> [EXERCISE]
Each line of the data below from the one holding "rewrite [popped] at counted" to the one holding "roll emptied -/", inclusive, is to be reproduced exactly; no other line belongs in the answer.

RECORDS SUPPLIED below:

-- ==== Sys2Proof/Proofs/RollEnd.lean ====
section
/-! SUPPORT. The emptying of an accepted ROLL END (R13, R47, R61, R70, R84): settles O26. -/

-- Kernel checks run beside the elaboration; a lemma marked `Elab.async false` waits for those before it, so that few of
-- them, each on a thread of its own, are under way at a time.

namespace Sys2Proof.Machine

/-! ### The end of a waiting access (R161) -/

theorem finishAccess_frame (d : Option Word) (s : State) (h : s.port.early = true → s.port.next = none) :
    (finishAccess d s).port.result = s.port.result ∧ finishAccess d s = { s with port := (finishAccess d s).port } := by
  unfold finishAccess
  split
  · rewrite [h ‹_›]
    exact ⟨rfl, rfl⟩
  · exact ⟨rfl, rfl⟩

/-! ### A sighting that waits at the head of the DIQ (R60, R84) -/

theorem selects_camera_iff : (x : SpliceSource) → (x.selects .camera = true ↔ x ≠ .sensor)
  | .sensor => by decide
  | .camera => by decide
  | .both => by decide

theorem holdsCamera_iff (s : State) : s.holdsCamera = true ↔ 7 ≤ s.align.queue.length ∨ s.align.latch ≠ none := by
  unfold State.holdsCamera State.takesSighting State.freeWrites
  rewrite [Bool.or_eq_true, Bool.not_eq_true', decide_eq_false_iff_not, Option.isSome_iff_ne_none]
  exact or_congr_left (by omega)

set_option Elab.async false in
theorem sightingWaits_iff (s : State) : s.sightingWaits = true ↔ ∃ stamp rest,
    s.diq.messages = .spliceSighting stamp :: rest ∧ s.align.source ≠ .sensor ∧
    (7 ≤ s.align.queue.length ∨ s.align.latch ≠ none) := by
  unfold State.sightingWaits
  split
  · rename_i stamp rest head
    rewrite [Bool.and_eq_true, selects_camera_iff, holdsCamera_iff]
    exact ⟨fun waits => ⟨stamp, rest, head, waits⟩, fun ⟨_, _, _, waits⟩ => waits⟩
  · rename_i other
    exact ⟨fun h => absurd h Bool.false_ne_true, fun ⟨stamp, rest, head, _⟩ => absurd head (other stamp rest)⟩

theorem discardMessage_total (r : ResultCode) (s : State) (k : Total) (h : s.tally.live.totals.length = 16) :
    (discardMessage r s).total k = if .linkDropped = k then min 65535 (s.total .linkDropped + 1) else s.total k := by
  have popped : (popMessage s).tally = s.tally := (popMessage_touches s).tally
  have counted := countTotal_total .linkDropped k 1 (popMessage s) (by rewrite [popped]; exact h)
  unfold State.total at counted ⊢
  rewrite [popped] at counted
  exact counted

theorem dropWaitingSighting_kept (s : State) :
    Touches ([.lastResult, .messages, .link] ++ Part.counting) s (dropWaitingSighting s) :=
  (dropWaitingSighting_tookHead s).touches

theorem dropWaitingSighting_countsFrom (s : State) : CountsFrom s (dropWaitingSighting s) :=
  countsFrom_ite (fun _ => discardMessage_countsFrom _ s) fun _ => .refl s

/-! ### The roll emptied -/

/-- R47: the list emptied, with every entry counted as unwound. -/
def unwindAll (s : State) : State :=
  signalRoom s.track.entries.length (setEntries [] (countTotal .unwound s.track.entries.length s))

theorem unwindAll_touches (s : State) : Touches ([.entries, .withheld] ++ Part.counting) s (unwindAll s) :=
  ((countTotal_touches _ _ s).trans (rs := .entries :: Part.counting) (setEntries_touches _ _)).trans
    (signalRoom_touches _ _)

theorem unwindAll_entries (s : State) : (unwindAll s).track.entries = [] := (signalRoom_touches _ _).same .entries

theorem unwindAll_total (s : State) (k : Total) (h : s.tally.live.totals.length = 16) : (unwindAll s).total k =
    if .unwound = k then min 65535 (s.total .unwound + s.track.entries.length) else s.total k :=
  ((signalRoom_touches _ _).total k).trans (countTotal_total _ k _ s h)

theorem unwindAll_room (s : State) : RoomSignalled s (unwindAll s) :=
  signalRoom_room s _ (congrArg (·.withheld) (countTotal_touches _ _ s).pmap)

/-- The other blocks of the roll, as ROLL END leaves them. -/
def unmount (s : State) : State :=
  setResult .ok (((((s.setPmap s.pmap.emptied).setAlign
    { s.align with queue := [], latch := none, lastGuarded := none, yields := Yields.none }).setPlanner
    { s.planner.idled with setAside := none }).setComps
    { s.comps with ch0 := { s.comps.ch0 with run := false, out := false, outTicked := false } }).setPos
    { s.pos with roll := .noRoll })

theorem unmount_port (s : State) : (unmount s).port = { s.port with result := .ok } := rfl

theorem unmount_total (s : State) (k : Total) : (unmount s).total k = s.total k := rfl

theorem emptyRoll_eq (s : State) : emptyRoll s = unmount (unwindAll (dropWaitingSighting s)) := rfl

theorem emptyRoll_total (s : State) (k : Total) (b : TalliesBounded s) : (emptyRoll s).total k =
    if .unwound = k then min 65535 (s.total .unwound + s.track.entries.length)
    else if s.sightingWaits = true ∧ .linkDropped = k then min 65535 (s.total .linkDropped + 1) else s.total k := by
  have dropped (j : Total) : (dropWaitingSighting s).total j =
      if s.sightingWaits = true ∧ .linkDropped = j then min 65535 (s.total .linkDropped + 1) else s.total j := by
    unfold dropWaitingSighting
    split
    · rewrite [discardMessage_total _ s j b.length]
      exact if_congr (and_iff_right ‹_›).symm rfl rfl
    · exact (if_neg fun h => absurd h.1 ‹_›).symm
  have unwound := unwindAll_total (dropWaitingSighting s) k ((dropWaitingSighting_countsFrom s).bounded b).length
  rewrite [dropped, dropped, (dropWaitingSighting_kept s).track,
    if_neg (c := _ ∧ Total.linkDropped = .unwound) fun h => nomatch h.2] at unwound
  rewrite [emptyRoll_eq, unmount_total]
  exact unwound

end Sys2Proof.Machine

namespace Sys2Proof.Proofs

open Sys2Proof.Machine

/-- Settles O26: the sighting dropped, the list unwound, the other blocks reset, and then the access ended. -/
theorem rollEndEmpties : Obligations.RollEndEmpties := fun s access timely granted bounded => by
  have rolled : exec .rollEndEmptying s = .next (finishAccess none (emptyRoll s)) :=
    congrArg Host.Outcome.next (if_pos ((if_pos granted).trans access))
  have before := dropWaitingSighting_kept s
  have unwound := unwindAll_touches (dropWaitingSighting s)
  have touched : Touches ([.lastResult, .messages, .link, .entries, .withheld] ++ Part.counting) s
      (unwindAll (dropWaitingSighting s)) := before.trans unwound
  have port : (emptyRoll s).port = { s.port with result := .ok } := by
    rewrite [emptyRoll_eq, unmount_port, touched.port]
    rfl
  have total := fun k => emptyRoll_total s k bounded
  have room : RoomSignalled s (unwindAll (dropWaitingSighting s)) := by
    rewrite [RoomSignalled, ← before.pmap, ← before.track]
    exact unwindAll_room _
  have entries := unwindAll_entries (dropWaitingSighting s)
  have shown := (emptyRoll_countsFrom s).shown bounded
  have ended := finishAccess_ended none (emptyRoll s)
  have framed := finishAccess_frame none (emptyRoll s)
  rewrite [port] at framed
  rewrite [AccessEnded, port] at ended
  obtain ⟨result, frame⟩ := framed timely
  have ended := ended timely
  have ⟨ch1, ch2, ch3⟩ := touched.same .channels
  have diq := unwound.diq
  have link := unwound.link
  generalize (finishAccess none (emptyRoll s)).port = p at result frame ended
  rewrite [rolled, frame]
  rewrite [emptyRoll_eq] at total shown ⊢
  generalize unwindAll (dropWaitingSighting s) = u at *
  refine ⟨_, rfl, shown, total .unwound, entries, (touched.same .entryCounters).1, touched.same .late, room, rfl, rfl, rfl, rfl,
    rfl, rfl, rfl, rfl, (touched.same .anchors).1, rfl, rfl, rfl, rfl, touched.same .stopRecord, rfl, rfl, ch1, ch2, ch3, rfl,
    (touched.same .position).1, (touched.same .speed).2.1, touched.tracker, touched.same .resume,
    fun stamp rest head camera full => ?_, fun room => ?_, result, ended⟩
  · have waits := (sightingWaits_iff s).mpr ⟨stamp, rest, head, camera, full⟩
    have dropped : dropWaitingSighting s = discardMessage .noRoll s := if_pos waits
    have head : s.diq.messages.tail = rest := by rewrite [head]; rfl
    have taken : TakenFromHead rest s (discardMessage .noRoll s) := (head ▸ popMessage_takenFromHead s).of_touches
      ((countTotal_touches _ _ _).trans (rs := .lastResult :: Part.counting) (setLastResult_touches _ _))
    rewrite [dropped] at diq link
    rewrite [TakenFromHead, ← diq, ← link] at taken
    exact ⟨taken, congrArg (·.lastResult) diq, (total .linkDropped).trans ((if_neg nofun).trans (if_pos ⟨waits, rfl⟩))⟩
  · have none : ¬ s.sightingWaits = true := fun waits => by
      obtain ⟨stamp, rest, head, camera, full⟩ := (sightingWaits_iff s).mp waits
      rcases room stamp rest head with sensor | ⟨le, empty⟩
      · exact camera sensor
      · exact full.elim (fun h => absurd h (by omega)) (fun h => h empty)
    have same : dropWaitingSighting s = s := if_neg none
    rewrite [same] at diq link
    exact ⟨diq, link, (total .linkDropped).trans ((if_neg nofun).trans (if_neg fun h => none h.1))⟩

end Sys2Proof.Proofs
end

End of RECORDS SUPPLIED.

> [TASK OUTPUT]
  rewrite [popped] at counted
  exact counted

theorem dropWaitingSighting_kept (s : State) :
    Touches ([.lastResult, .messages, .link] ++ Part.counting) s (dropWaitingSighting s) :=
  (dropWaitingSighting_tookHead s).touches

theorem dropWaitingSighting_countsFrom (s : State) : CountsFrom s (dropWaitingSighting s) :=
  countsFrom_ite (fun _ => discardMessage_countsFrom _ s) fun _ => .refl s

/-! ### The roll emptied -/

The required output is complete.